- TASK INSTRUCTIONS
Where in the data does the word "that" appear? Find those lines and copy them.

- DATA LISTING
-- ==== Sys2Proof/Tests/Slice0.lean ====
section
/-! SUPPORT. Small checks of the model: what WellFormed refuses, packets written out from the encoding tables,
vectors of 95_test_vectors.md of one step each, and for every statement with hypotheses a state that meets them. -/

namespace Sys2Proof.Tests

open Sys2Proof.Machine

/-! ## WellFormed: an ill-formed term for each check, which the check refuses -/

set_option maxRecDepth 20000 in
theorem test_wf_write_too_long : (Instr.busWrite .direct 0x58 (List.replicate 256 0)).wf = false := by decide

set_option maxRecDepth 20000 in
theorem test_wf_write_read_too_long : (Instr.busWriteRead .direct 0x58 (List.replicate 256 0) 1).wf = false := by decide

set_option maxRecDepth 20000 in
theorem test_wf_descriptor_too_long :
    (Instr.busTransaction .direct 0x58 [.write (List.replicate 256 0)]).wf = false := by decide

set_option maxRecDepth 20000 in
theorem test_wf_too_many_descriptors :
    (Instr.busTransaction .direct 0x58 (List.replicate 256 (.read 1))).wf = false := by decide

theorem test_wf_percent_above_100 : (Instr.pinSetDutyPct ⟨0, 0, 0⟩ 101).wf = false := by decide

theorem test_wf_led_percent_above_100 : (Instr.capLedDutyPct ⟨0, 0, 0⟩ 101).wf = false := by decide

set_option maxRecDepth 20000 in
theorem test_wf_longest_write : (Instr.busWrite .direct 0x58 (List.replicate 255 0)).wf = true := by decide

/-! ## Decoding: for every constructor a packet written out from 30_encoding.md sections 2, 3 and 5 -/

theorem test_decode_busRead : decode [0x01, 0x03, 0x20, 0x02] = .ok (.busRead (.channel 3) 0x20 2) := by decide
theorem test_decode_busWrite : decode [0x02, 0x08, 0x77, 0x01, 0x80] = .ok (.busWrite .direct 0x77 [0x80]) := by
  decide
theorem test_decode_busWriteRead :
    decode [0x03, 0x07, 0x58, 0x01, 0x04, 0x10] = .ok (.busWriteRead (.channel 7) 0x58 [0x10] 4) := by decide
theorem test_decode_busTransaction :
    decode [0x04, 0x07, 0x5A, 0x02, 0x01, 0x02, 0x00, 0x01, 0x00, 0x02] =
      .ok (.busTransaction (.channel 7) 0x5A [.write [0x00, 0x01], .read 2]) := by decide
theorem test_decode_regRead : decode [0x10, 0x07, 0x59, 0x04] = .ok (.regRead (.channel 7) 0x59 0x04) := by decide
theorem test_decode_regWrite : decode [0x11, 0x07, 0x58, 0x11, 0x10] = .ok (.regWrite (.channel 7) 0x58 0x11 0x10) := by
  decide
theorem test_decode_chipInit : decode [0x12, 0x02] = .ok (.chipInit 2) := by decide
theorem test_decode_pinSetMode : decode [0x20, 0x03, 0x00] = .ok (.pinSetMode ⟨0, 0, 3⟩ .led) := by decide
theorem test_decode_pinSetDir : decode [0x21, 0x2F, 0x01] = .ok (.pinSetDir ⟨2, 1, 7⟩ .input) := by decide
theorem test_decode_pinSetState : decode [0x22, 0x11, 0x01] = .ok (.pinSetState ⟨1, 0, 1⟩ .high) := by decide
theorem test_decode_pinSetDuty : decode [0x23, 0x0C, 0x55] = .ok (.pinSetDuty ⟨0, 1, 4⟩ 0x55) := by decide
theorem test_decode_pinSetDutyFrac :
    decode [0x24, 0x08, 0xFE, 0xFF, 0x00, 0x01] = .ok (.pinSetDutyFrac ⟨0, 1, 0⟩ 65534 256) := by decide
theorem test_decode_pinSetDutyPct : decode [0x25, 0x00, 0x64] = .ok (.pinSetDutyPct ⟨0, 0, 0⟩ 100) := by decide
theorem test_decode_pinMaxDuty : decode [0x26] = .ok .pinMaxDuty := by decide
theorem test_decode_capIntoOutput : decode [0x30, 0x02] = .ok (.capIntoOutput ⟨0, 0, 2⟩) := by decide
theorem test_decode_capIntoInput : decode [0x31, 0x0E] = .ok (.capIntoInput ⟨0, 1, 6⟩) := by decide
theorem test_decode_capIntoLed : decode [0x32, 0x15] = .ok (.capIntoLed ⟨1, 0, 5⟩) := by decide
theorem test_decode_capOutSet : decode [0x33, 0x02, 0x00] = .ok (.capOutSet ⟨0, 0, 2⟩ .low) := by decide
theorem test_decode_capInRead : decode [0x34, 0x2D] = .ok (.capInRead ⟨2, 1, 5⟩) := by decide
theorem test_decode_capLedDuty : decode [0x35, 0x08, 0x10] = .ok (.capLedDuty ⟨0, 1, 0⟩ 0x10) := by decide
theorem test_decode_capLedDutyFrac :
    decode [0x36, 0x08, 0x01, 0x00, 0x04, 0x00] = .ok (.capLedDutyFrac ⟨0, 1, 0⟩ 1 4) := by decide
theorem test_decode_capLedDutyPct : decode [0x37, 0x15, 0x64] = .ok (.capLedDutyPct ⟨1, 0, 5⟩ 100) := by decide
theorem test_decode_pidEncode : decode [0x38, 0x1C] = .ok (.pidEncode ⟨1, 1, 4⟩) := by decide
theorem test_decode_snapRead : decode [0x40] = .ok .snapRead := by decide
theorem test_decode_snapPinState :
    decode [0x41, 0x2F, 0xFE, 0xFF, 0xFF, 0xFF, 0xFF, 0x7F] =
      .ok (.snapPinState ⟨2, 1, 7⟩ ⟨0xFE, 0xFF, 0xFF, 0xFF, 0xFF, 0x7F⟩) := by decide
theorem test_decode_btnUpdate :
    decode [0x50, 0x01, 0x02, 0x03, 0x04, 0x05, 0x06] = .ok (.btnUpdate ⟨1, 2, 3, 4, 5, 6⟩) := by decide
theorem test_decode_hexUpdate :
    decode [0x60, 0xF7, 0xFF, 0xFF, 0xDF, 0xFF, 0xFE] = .ok (.hexUpdate ⟨0xF7, 0xFF, 0xFF, 0xDF, 0xFF, 0xFE⟩) := by
  decide
theorem test_decode_hexSetEnabled : decode [0x61, 0x0D] = .ok (.hexSetEnabled 5 true) := by decide

/-- The illegal packets of 95_test_vectors.md section 6 that the decoder rejects, each by its name. -/
theorem test_illegal_packets :
    [[0x00], [0x05, 0x07, 0x58, 0x01], [0x13, 0x00], [0x27], [0x39, 0x00], [0x42], [0x51], [0x62, 0x00], [0xFF],
      []].all (fun b => decode b == .error .reservedOpcode) ∧
    [[0x40, 0x00], [0x12], [0x50, 0xFF, 0xFF, 0xFF, 0xFF, 0xFF], [0x41, 0x00, 0xFF, 0xFF, 0xFF, 0xFF, 0xFF],
      [0x24, 0x08, 0x01, 0x00, 0x04], [0x02, 0x07, 0x58, 0x02, 0x11]].all
        (fun b => decode b == .error .wrongLength) ∧
    decode [0x10, 0x09, 0x58, 0x10] = .error .badBussel ∧ decode [0x11, 0x07, 0xD8, 0x11, 0x10] = .error .badAddr ∧
    [[0x30, 0x30], [0x34, 0x7F], [0x23, 0x42, 0x10]].all (fun b => decode b == .error .badPid) ∧
    [[0x21, 0x00, 0x02], [0x33, 0x02, 0xFF]].all (fun b => decode b == .error .badVal) ∧
    [[0x25, 0x00, 0x65], [0x37, 0x15, 0xFF]].all (fun b => decode b == .error .badPercent) ∧
    [[0x12, 0x03], [0x61, 0x06], [0x61, 0x18]].all (fun b => decode b == .error .badArg) ∧
    decode [0x04, 0x07, 0x58, 0x01, 0x02, 0x01] = .error .badKind := by decide

/-- A row of the opcode table is read with bit 0 first: `REG_READ` is 32 bits, its opcode the lowest byte. -/
theorem test_table_word : decodeTableWord 32 0x04590710 = some (.regRead (.channel 7) 0x59 0x04) := by decide

theorem test_assembler_text : asmText (.pinSetMode ⟨0, 0, 3⟩ .led) = "pin.set_mode 0x58.P0.3, led" := by decide

/-! ## Vectors of 95_test_vectors.md, each one step -/

/-- The machine of the vectors: the state after reset with `E_ref` on the bus, and 0 for the unspecified `TMP`. -/
def bench : State :=
  { State.reset with reqs := [Requester.idle 0, Requester.idle 0], env := Environment.reference }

- SOLUTION TO THE PROBLEM
vectors of 95_test_vectors.md of one step each, and for every statement with hypotheses a state that meets them. -/
/-- The illegal packets of 95_test_vectors.md section 6 that the decoder rejects, each by its name. -/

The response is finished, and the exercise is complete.